▶ [Directions for this task]: Find the line with "let is := joinBands" in the entries below, then reproduce it and every line after it down to and including the line with "((∃ i ∈ is, pointAllowed", exactly.

[Stored items]
/-- R408, R410 to R421: the rest of the device: interval and sample records, errors, operating points, start-up,
modes, checkpoints and link ports. An operating-point change moves the points and the clocks of its islands, and nothing else;
how long the clocks stop is free (log entry 38). The answers of the mode commands are log entry 15, the form of a checkpoint log
entry 8, and which accesses are under way when a link port goes down, and what they read, log entry 32. -/
def Obligations.DeviceEvents : Prop :=
  (∀ s bank, bank < 16 →
    (nestDue s bank = none → exec (.counterIntervalRecord bank) s = .next s) ∧
    (∀ part n, nestDue s bank = some (part, n) → ∃ t x, exec (.counterIntervalRecord bank) s = .next t ∧ look t.nest bank = some x ∧
      x.seq = n.seq + 1 ∧ x.counts = [0, 0, 0, 0] ∧ x.from_ = s.clock ∧ x.owner = some part ∧ x.lo = n.lo ∧ x.hi = n.hi)) ∧
  (∀ s unit, unit < 4 →
    (nestDue s (16 + unit) = none → exec (.traceSample unit) s = .next s) ∧
    (∀ part n, nestDue s (16 + unit) = some (part, n) → ∃ t x, exec (.traceSample unit) s = .next t ∧ look t.nest (16 + unit) = some x ∧
      x.from_ = s.clock ∧ x.seq = n.seq + (if bitAt n.lo 2 then (samplePlaces s part n).length else 0))) ∧
  (∀ s k, k < 2 ^ 40 → ∃ t, exec (.uncorrectableError (.hbm k)) s = .next t ∧ exec (.uncorrectableError (.l2 k)) s = .next t ∧
    t.mem = s.mem ∧ ∀ x, x ∈ t.hours.poison ↔ x ∈ s.hours.poison ∨ x = k / 32 * 32) ∧
  (∀ s c w, c < 96 → w < 262144 → ∃ t, exec (.uncorrectableError (.ob c w)) s = .next t ∧
    ∀ x, x ∈ (clusterOf t c).bad ↔ x ∈ (clusterOf s c).bad ∨ x = w) ∧
  (∀ s c w, c < 96 → w < 131072 → ∃ t, exec (.uncorrectableError (.am c w)) s = .next t ∧
    ∀ x, x ∈ (clusterOf t c).bad ↔ x ∈ (clusterOf s c).bad ∨ x = 262144 + w) ∧
  (∀ s blk b, look s.blocks blk = some b → b.saved = none → Tables s → ∃ t, exec (.uncorrectableError (.blk blk)) s = .next t ∧
    t = killBlock s blk 2 ∧ look t.blocks blk = none) ∧
  (∀ s blk b x, look s.blocks blk = some b → b.saved = some x → (stashedPart s b.part = true → ∃ t, exec (.uncorrectableError (.shadowBlk blk)) s =
    .next t ∧ look t.blocks blk = some { b with saved := some { x with poisoned := true } } ∧ t.mem = s.mem ∧ t.parts = s.parts) ∧
    (stashedPart s b.part = false → exec (.uncorrectableError (.shadowBlk blk)) s = .next s)) ∧
  (∀ s part p x c w, look s.parts part = some p → p.stash = some x → c / 3 ∈ p.sectors →
    (w < 262144 → ∃ t y d, exec (.uncorrectableError (.shadowOb part c w)) s = .next t ∧ look t.parts part = some y ∧ y.stash = some d ∧
      t.clusters = s.clusters ∧ ∀ n, n ∈ ((look d.clusters c).getD Cluster.init).bad ↔ n ∈ ((look x.clusters c).getD Cluster.init).bad ∨ n = w) ∧
    (w < 131072 → ∃ t y d, exec (.uncorrectableError (.shadowAm part c w)) s = .next t ∧ look t.parts part = some y ∧ y.stash = some d ∧
      t.clusters = s.clusters ∧ ∀ n, n ∈ ((look d.clusters c).getD Cluster.init).bad ↔
        n ∈ ((look x.clusters c).getD Cluster.init).bad ∨ n = 262144 + w)) ∧
  (∀ s a ts, s.turns = .corrected a :: ts → ∃ h, step s = .next { s with turns := ts, hours := h } ∧ (a,
    ((s.hours.corrected.find? (fun x => x.1 = a)).map (·.2)).getD 0 + 1) ∈ h.corrected ∧
    (∀ x, x.1 ≠ a → (x ∈ h.corrected ↔ x ∈ s.hours.corrected)) ∧ h.poison = s.hours.poison) ∧
  (∀ s pc, exec (.hbmScrub pc) s = .next s) ∧
  (∀ s island point,
    let is := joinBands (s.bands.map (·.2)) [island] s.bands.length
    (island < 104 → point ≤ 7 → (∀ i ∈ is, pointAllowed s i point = true) → Tables s →
      ∃ t, exec (.operatingPointChange island point) s = .next t ∧ (∀ i, (look t.hours.points i).getD 0 =
        if i ∈ is then point else (look s.hours.points i).getD 0) ∧ (∀ i a, islandCycles t i a = islandCycles s i a) ∧
        t = { s with hours := { s.hours with points := t.hours.points, rates := t.hours.rates }, free := t.free }) ∧
    ((¬(island < 104 ∧ point ≤ 7)) → exec (.operatingPointChange island point) s = .next s) ∧
    ((∃ i ∈ is, pointAllowed s i point = false) → exec (.operatingPointChange island point) s = .next s)) ∧
  (∀ s steps, ∃ t, exec (.deviceReset steps) s = .next t ∧ t.groups = [] ∧ t.blocks = [] ∧ t.parts = [] ∧ t.launches = [] ∧
    t.kernels = [] ∧ t.queues = [] ∧ t.tlb = [] ∧ t.clusters = [] ∧ t.cores = [] ∧ t.bands = [] ∧
    (∀ a, readByte t a = if isHost a ∨ peerBase ≤ a then readByte s a else 0)) ∧
  (∀ s, s.hours.start.fails < 3 → (∀ b ∈ s.hours.start.steps, b = 0) →
    ∃ t, exec (.deviceReset (List.replicate 10 { ok := true, alt := true })) s = .next t ∧ t.hours.mode = .normal ∧
      t.hours.startStep = 11 ∧ t.hours.start.fails = 0) ∧
  (∀ s, 3 ≤ s.hours.start.fails → ∃ t, exec (.deviceReset []) s = .next t ∧ t.hours.mode = .service) ∧
  (∀ s (i : Nat) (b : Byte), s.hours.start.steps[i]? = some b → b &&& 1 ≠ 0 → b &&& 2 = 0 → ∃ t c, exec (.deviceReset []) s = .next t ∧
    t.hours.start.fails = s.hours.start.fails + 1 ∧ t.hours.start.steps[i]? = some c ∧ c &&& 4 ≠ 0) ∧
  (∀ s o ts, s.turns = .startStep o :: ts → s.hours.mode = .startUp → s.hours.startStep = 4 →
    (s.hours.start.steps[3]? = some 0 → ∃ t, step s = .next t ∧ t.hours.startStep = 4 ∧ t.hours.start.steps[3]? = some 1) ∧
    (s.hours.start.steps[3]? = some 1 → o.ok = true → ∃ t, step s = .next t ∧ t.hours.startStep = 5 ∧
      t.hours.start.steps[3]? = some 3 ∧ t.hours.remaps = s.hours.repair.flatMap (·.remaps) ∧ t.mem = s.mem ∧
      (∀ c, c ∈ t.hours.clustersOff ↔ ∃ r ∈ s.hours.repair, c ∈ r.clusters) ∧
      (∀ c, c ∈ t.hours.rowsOff ↔ ∃ r ∈ s.hours.repair, c ∈ r.rows))) ∧
  (∀ s,
    let mode (m : DeviceMode) (st : Nat) : State :=
      { s with hours := { s.hours with mode := m }, answers := s.answers ++ [{ status := st, bytes := [] }] }
    exec .enterTest s = .next (if s.hours.mode = .normal ∧ s.parts = [] then mode .test 0 else mode s.hours.mode 1) ∧
    exec .leaveTest s = .next (if s.hours.mode = .test ∧ s.parts = [] then mode .normal 0 else mode s.hours.mode 1) ∧
    exec .leaveRecovery s = .next (if s.hours.mode = .recovery then mode .normal 0 else mode s.hours.mode 1)) ∧
  (∀ s, (∀ e ∈ s.parts, e.2.stash ≠ none) → s.hours.mode = .normal → s.hours.poison = [] →
    ∃ t c, exec .checkpoint s = .next t ∧ t.hours.checkpoint = some c ∧ t.mem = s.mem ∧ c.poisoned = [] ∧
      (∀ e, e ∈ c.mem ↔ e ∈ s.mem ∧ isHbm e.1 = true)) ∧
  (∀ s c, s.hours.checkpoint = some c → (∀ e ∈ s.parts, e.2.stash ≠ none) → s.hours.mode = .normal →
    c.digests = groupDigests c.mem → Memory.wf s.mem = true → Memory.wf c.mem = true → (∀ e ∈ c.mem, isHbm e.1 = true) →
    ∃ t, exec .checkpointRestore s = .next t ∧ t.hours.mode = .recovery ∧
      ∀ a, readByte t a = if isHbm a then getZ c.mem a else readByte s a) ∧
  (∀ s, s.hours.checkpoint = none → exec .checkpointRestore s = .next s) ∧
  (∀ s port, port < 16 → ∃ t u, exec (.linkPortDown port) s = .next t ∧ exec (.linkPortTrained port) s = .next u ∧
    ((∀ e ∈ s.ises, e.2.ops = []) → t.mem = s.mem) ∧ u.mem = s.mem ∧ (∀ x, x ∈ t.hours.portsDown ↔ x ∈ s.hours.portsDown ∨ x = port) ∧
    (∀ x, x ∈ u.hours.portsDown ↔ x ∈ s.hours.portsDown ∧ x ≠ port) ∧
    (∀ c ∈ t.cores, ∀ e ∈ c.2.storeQ, onPort port e.key = false) ∧
    (∀ e ∈ t.groups, ∀ p ∈ e.2.ctx.pend, ∀ n sg accs got far, p.work = .load n sg accs got far → ∀ a ∈ accs,
      ∀ x ∈ accParts n far a, onPort port x.1 = false)) ∧
  (∀ s port, 16 ≤ port → exec (.linkPortDown port) s = .next s) ∧
  (∀ s port (r : EngRef) o, r.kind < 2 → (engCtx s r).ops.find? (fun o => o.ended.isNone) = some o → o.next < o.elements → o.wait = none →
    reachesPort s o.part port (elementAddrs s o o.next) = true →
    let u : State := { s with free := s.free + 1 }
    (Config.freeNat s.free % 2 = 1 → dropElement port s r =
      (if r.kind = 0 then modOp u r o.no (fun x => { x with
          code := 5, fails := 1, first := some (min (x.first.getD o.next) o.next), ended := some 5 })
        else iseFail u r o o.next 5)) ∧
    (Config.freeNat s.free % 2 = 0 → dropElement port s r = u)) ∧
  (∀ s clusters rows, exec (.repairMapAdd clusters rows) s =
    .next { s with hours := { s.hours with repair := s.hours.repair ++ [{ clusters, rows := rows.off, remaps := rows.remaps }] } }) ∧
  (∀ s, ∃ t : State, exec .startRecordClear s = .next t ∧ t.hours.start.fails = s.hours.start.fails ∧ t.hours.mode = s.hours.mode ∧
    ∀ (i : Nat) (b : Byte), s.hours.start.steps[i]? = some b → t.hours.start.steps[i]? = some (b &&& 0xF3))
end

▶ [Answer below]:
    let is := joinBands (s.bands.map (·.2)) [island] s.bands.length
    (island < 104 → point ≤ 7 → (∀ i ∈ is, pointAllowed s i point = true) → Tables s →
      ∃ t, exec (.operatingPointChange island point) s = .next t ∧ (∀ i, (look t.hours.points i).getD 0 =
        if i ∈ is then point else (look s.hours.points i).getD 0) ∧ (∀ i a, islandCycles t i a = islandCycles s i a) ∧
        t = { s with hours := { s.hours with points := t.hours.points, rates := t.hours.rates }, free := t.free }) ∧
    ((¬(island < 104 ∧ point ≤ 7)) → exec (.operatingPointChange island point) s = .next s) ∧
    ((∃ i ∈ is, pointAllowed s i point = false) → exec (.operatingPointChange island point) s = .next s)) ∧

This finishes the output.